Data to examine →

-- ==== Sys2Proof/Machine/Tick.lean ====
section
/-! DEFINITION. The scheduler's tick (41_tick.md R130). -/

namespace Sys2Proof.Machine

/-- TICK (41_tick.md R130): drain and reduce, then regulate, then count down, in that order (90_conflicts.md C2). -/
def execTick (s : State) : Result := respond .ok 0 (countdownStage (regulateStage (measure s)))

end Sys2Proof.Machine
end

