-- ==== Sys2Proof/Machine/Core.lean ====
section
/-! DEFINITION. The machine handed to the host. -/

def Sys2Proof.core : Host.Core :=
  { State := Sys2Proof.Machine.State, Fault := Sys2Proof.Machine.Fault, Refusal := Sys2Proof.Machine.Refusal,
    step := Sys2Proof.Machine.step, reset := Sys2Proof.Machine.State.reset }
end

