-- ==== Sys2Proof/Laws/PerInstr.lean ====
section
/-! SUPPORT. Facts about each operation as syntax, one lemma per constructor: its word carries the OP byte the opcode map
gives its row, so the encoder cannot confuse two operations. -/

namespace Sys2Proof.Laws

/-- The OP byte of an operation's row (30_encoding.md R93). -/
def opByte : Instr → Byte
  | .setfreq _ => 0x01
  | .setpwr _ => 0x02
  | .setrun _ _ => 0x03
  | .setctl _ => 0x04
  | .setbind _ _ _ => 0x05
  | .turnon => 0x06
  | .turnoff => 0x07
  | .setestop _ => 0x08
  | .setpos _ => 0x09
  | .readreg _ => 0x0A
  | .tick => 0x10
  | .pwmedge _ _ => 0x20
  | .adcdone _ => 0x30
  | .inedge _ _ => 0x40

/-- The word of an operation carries its row's OP byte in w[31:24]. -/
def EncodedOpByte.Statement (i : Instr) : Prop := (encode i).extractLsb' 24 8 = opByte i

theorem EncodedOpByte.setfreq (hz : Half) : Statement (.setfreq hz) := op_assembleWord _ _ _
theorem EncodedOpByte.setpwr (deciWatts : Half) : Statement (.setpwr deciWatts) := op_assembleWord _ _ _
theorem EncodedOpByte.setrun (mode : RunMode) (ticks : Half) : Statement (.setrun mode ticks) := op_assembleWord _ _ _
theorem EncodedOpByte.setctl (mode : ControlMode) : Statement (.setctl mode) := op_assembleWord _ _ _
theorem EncodedOpByte.setbind (id : InputId) (action : InputAction) (announce : Bool) :
    Statement (.setbind id action announce) := op_assembleWord _ _ _
theorem EncodedOpByte.turnon : Statement .turnon := op_assembleWord _ _ _
theorem EncodedOpByte.turnoff : Statement .turnoff := op_assembleWord _ _ _
theorem EncodedOpByte.setestop (value : Bool) : Statement (.setestop value) := op_assembleWord _ _ _
theorem EncodedOpByte.setpos (step : Half) : Statement (.setpos step) := op_assembleWord _ _ _
theorem EncodedOpByte.readreg (idx : BitVec 4) : Statement (.readreg idx) := op_assembleWord _ _ _
theorem EncodedOpByte.tick : Statement .tick := op_assembleWord _ _ _
theorem EncodedOpByte.pwmedge (rising : Bool) (ts : Half) : Statement (.pwmedge rising ts) := op_assembleWord _ _ _
theorem EncodedOpByte.adcdone (value : Half) : Statement (.adcdone value) := op_assembleWord _ _ _
theorem EncodedOpByte.inedge (id : InputId) (asserted : Bool) : Statement (.inedge id asserted) := op_assembleWord _ _ _

end Sys2Proof.Laws
end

Directions for this task → Begin with the line above that has "(30_encoding.md R93). -/" and continue through the line that has "theorem EncodedOpByte.setctl (mode", setting each one down exactly. Stop there.

Reply to the task →
/-- The OP byte of an operation's row (30_encoding.md R93). -/
def opByte : Instr → Byte
  | .setfreq _ => 0x01
  | .setpwr _ => 0x02
  | .setrun _ _ => 0x03
  | .setctl _ => 0x04
  | .setbind _ _ _ => 0x05
  | .turnon => 0x06
  | .turnoff => 0x07
  | .setestop _ => 0x08
  | .setpos _ => 0x09
  | .readreg _ => 0x0A
  | .tick => 0x10
  | .pwmedge _ _ => 0x20
  | .adcdone _ => 0x30
  | .inedge _ _ => 0x40

/-- The word of an operation carries its row's OP byte in w[31:24]. -/
def EncodedOpByte.Statement (i : Instr) : Prop := (encode i).extractLsb' 24 8 = opByte i

theorem EncodedOpByte.setfreq (hz : Half) : Statement (.setfreq hz) := op_assembleWord _ _ _
theorem EncodedOpByte.setpwr (deciWatts : Half) : Statement (.setpwr deciWatts) := op_assembleWord _ _ _
theorem EncodedOpByte.setrun (mode : RunMode) (ticks : Half) : Statement (.setrun mode ticks) := op_assembleWord _ _ _
theorem EncodedOpByte.setctl (mode : ControlMode) : Statement (.setctl mode) := op_assembleWord _ _ _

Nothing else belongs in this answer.